Yaşlandıkça Zaman Daha Hızlı Geçer

Yatakta geçen beş dakika, bir iş gününün son birkaç dakikasından ne kadar farklı olabilir. Saat bize aynı zamanın geçtiğini söylüyor, ancak büyük olasılıkla zihnimiz bize geçmediğini söylüyor. Bu yazıda takvimin sayfalarını çevirirken zamanın geçişini nasıl algıladığımızdan bahsedeceğiz.
Yaşlandıkça zaman daha hızlı geçiyor

Kim “bu yıl uçup gitti” diye düşünmedi ki? Elbette bir yaştan sonra tüm insanlarda zamanın çok hızlı geçtiği anlayışı vardır . Ve tamamen doğru olmasa da, bir açıklaması var.
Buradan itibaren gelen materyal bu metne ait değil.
theorem witness_PrewaitPool : crowded.canSaveBatch 0 = true := by
  have hb : crowded.onCoreBatch 0 = [0] := by decide
  have hs : crowded.canSave 0 = true := by decide
  have hc : crowded.ctxNum 0 = 0 := by decide
  have hr := crowded_room _ (crowded_pieces crowded 0)
  simp only [State.canSaveBatch, hb, hs, hc, List.all_cons, List.all_nil, List.foldl, Bool.and_true, Bool.true_and, Int.zero_add]
  rw [hr]
  rfl

/-- With gang 0 saved, whatever its image takes, core 0 takes the waiting gang. -/
theorem witness_PrewaitRoom : ((crowded.saveGang 0).seat (coresFrom 0 []) ((crowded.saveGang 0).batchOf 1)).isSome = true := by
  have hc : crowded.closeForEvent 0 (fun l => ((crowded.gangAt 0).lane l).pc) = crowded := by decide +kernel
  have ha : (crowded.gangAt 0).alive = true := by decide
  have hn : crowded.ctxNum 0 = 0 := by decide
  have h := crowded_room _ (crowded_pieces crowded 0)
  have hs : crowded.saveGang 0 = State.saveImage (crowded.setCtx 0 { crowded.ctxAt 0 with splused := 4096 * crowded.imagePieces 0 }) 0 := by
    simp only [State.saveGang, hc, hn, h, ha, if_true, Option.getD]
  rw [hs]
  decide +kernel

/-! ### Engines and power -/

/-- The gang owns bank 7 of dome 0 and issues operation 0; a change of that operation. -/
def working (f : Op → Op) (cls : Nat) (k : OpKind) (wick : WickState) : State :=
  let s := (banked { Bank.reset with owner := some 0 }).issueOp cls k wick none
  { s with ops := s.ops.map f }

/-- Bytes of a structure: zeros but for some bytes at some offsets. -/
def bytesWith (n : Nat) (xs : List (Nat × Byte)) : List Byte := (List.range n).map fun k => Table.get 0 k xs

/-- A job card at 0x40000: one level of one tile, one K-step of a chunk, 1 row, bank 7; FULL and EMPTY in the window of the gang. -/
def carded (f : Op → Op) (k : Byte) : State :=
  ((working f 1 (.mjob 0x40000 true) .notNeeded).putBytes 0x40000
    (bytesWith 112 ((List.range 4).map (fun i => (96 + i, 0xFF)) ++ (List.range 4).map (fun i => (104 + i, 0xFF)) ++
      [(0, k), (4, 7), (8, 1), (10, 1), (40, 1), (100, 32)])))

/-- Operation 0 of a state. -/
def theOp (s : State) : Op := s.ops.headD ((State.reset).newOp 0 (.mzero 0 0 0) .notNeeded)

/-- The card that the bytes of `carded` give. -/
def theCard : Card := Card.ofBytes (bytesWith 128 ((List.range 4).map (fun i => (96 + i, 0xFF)) ++ (List.range 4).map (fun i => (104 + i, 0xFF)) ++
      [(0, 1), (4, 7), (8, 1), (10, 1), (40, 1), (100, 32)]))

theorem witness_EngineUnits : let s := working id 1 (.mfill 7 255 true [List.replicate 32 1]) .notNeeded
    let t := working id 0 (.bcopy ⟨2, 0x400⟩ ⟨2, 0x200⟩ 0x200) .granted
    (s.opAt 0 = some (theOp s) ∧ s.opRuns (theOp s) = true ∧ s.bankTurn (theOp s) 7 = true ∧ s.arrayHeld (theOp s) 0 = false ∧ (s.bankAt 0 7).owner = some 0 ∧ s.arrayGone 0 = false ∧
      255 ∉ (s.bankAt 0 7).poisoned) ∧
    t.opAt 0 = some (theOp t) ∧ t.opRuns (theOp t) = true ∧ 0 < (theOp t).units ∧ (theOp t).cancelling = false := by decide +kernel

theorem witness_EngineOpRetire : let s := working (fun o => { o with status := .failed 6 0 }) 1 (.mzero 7 0 1) .notNeeded
    s.opAt 0 = some (theOp s) ∧ s.opsOf 0 1 = [theOp s] ∧ (theOp s).isOver = true ∧ (s.gangAt 0).place ≠ .saved ∧ (s.gangAt 0).alive = true := by
  decide +kernel

theorem witness_JobCardRead : let s := carded id 1
    let t := carded id 0
    s.opAt 0 = some (theOp s) ∧ s.opOn (theOp s) = true ∧ (theOp s).cancelling = false ∧ (theOp s).card = none ∧ theCard.ok = true ∧
      (match readRange s (s.opAgent (theOp s)) 0x40000 128 with | .ok bs => Card.ofBytes bs == theCard | _ => false) = true ∧
      (let sound := fun ref : DWord => resolveScratch s 0 (refHigh ref) ≠ .groupFault ∧ ref.toNat % 2 ^ 32 % 16 = 0 ∧
         ref.toNat % 2 ^ 32 + 16 * theCard.slots true ≤ (s.gangAt 0).scratchSize
       sound theCard.full ∧ sound theCard.empty ∧ ¬ sound 0xFFFFFFFF00000FF8 ∧ ¬ sound 0xFFFFFFFF00000FF0) ∧ theCard.slots true = 2 ∧
      (match readRange t (t.opAgent (theOp t)) 0x40000 128 with | .ok bs => !(Card.ofBytes bs).ok | _ => false) = true := by decide +kernel

/-- A job with its card read starts where its banks are the gang's, and fails where they are not; a started twin job wants bank 7. -/
theorem witness_JobStart : let s := carded (fun o => { o with card := some theCard }) 1
    let t := carded (fun o => { o with card := some { theCard with banks := [6] } }) 1
    let u := carded (fun o => { o with card := some theCard, started := true }) 1
    s.opAt 0 = some (theOp s) ∧ s.opRuns (theOp s) = true ∧ (theOp s).started = false ∧ s.startFault (theOp s) theCard true = none ∧
      t.startFault (theOp t) { theCard with banks := [6] } true = some 4 ∧
      u.opRuns (theOp u) = true ∧ (theOp u).wanted = some 7 ∧ (u.bankAt (domeOf (partnerCore 0)) 7).owner = none ∧
      (u.bankAt (domeOf (partnerCore 0)) 7).queue = [] := by decide +kernel

/-- A LATTN list of one entry with no tokens, or with one token in the block at 0x40000, whose address stands at 0x48000. -/
def attending (f : Op → Op) (len : Byte) : State :=
  let s := (working f 0 (.lattn 0x40000 1 0xFFFFFFFF00000000) .notAsked)
  (s.putBytes 0x40000 (bytesWith 32 [(9, 0x80), (10, 4), (16, len)])).putBytes 0x48000 (bytesWith 8 [(2, 4)])

/-- The entry that the bytes of `attending` give. -/
def theEntry (blocks : List DWord) (len : Nat) : Entry :=
  { query := 0, blocks := blocks, len := len, scale := 0, toff := 0, kvt := 0, array := 0x48000 }

theorem witness_LattnWickRequest : let s := attending id 0
    let t := attending id 1
    s.opAt 0 = some (theOp s) ∧ s.opOn (theOp s) = true ∧ (theOp s).cancelling = false ∧ (theOp s).wick = .notAsked ∧
      (match s.readEntries (theOp s) 0x40000 1 with | .ok es => es == [theEntry [] 0] | _ => false) = true ∧
      okay (s.stacksOf (theOp s) [theEntry [] 0]) [] = true ∧
      (match t.readEntries (theOp t) 0x40000 1 with | .ok es => es == [theEntry [0x40000] 1] | _ => false) = true ∧
      okay (t.stacksOf (theOp t) [theEntry [0x40000] 1]) [0] = true := by decide +kernel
Durham’daki (Amerika Birleşik Devletleri) Duke Üniversitesi’ndeki bir grup araştırmacı, yaşlandıkça zamanın neden daha hızlı geçtiğine dair bu açıklamayı buldu.

Bu fenomeni açıklayacak olan hipotez psikolojik açıdan oldukça mantıklıdır: Çocukken gördüğümüz her şeyi ve başımıza gelenleri öğreniriz. Ayrıca tecrübemiz az ve dileklerimizin bir an önce yerine getirilmesini istiyoruz. Bir çocukta bir yıllık yaşam, beynimizin elli yaşında bir yıldan çok daha fazla depoladıklarının bir yüzdesini temsil eder.

Kendini zamanın belirli durumlarda neden daha hızlı geçtiğini araştırmaya adayan Adrian Bejan için bu his, beynin görüntüleri işleme hızının bir sonucudur .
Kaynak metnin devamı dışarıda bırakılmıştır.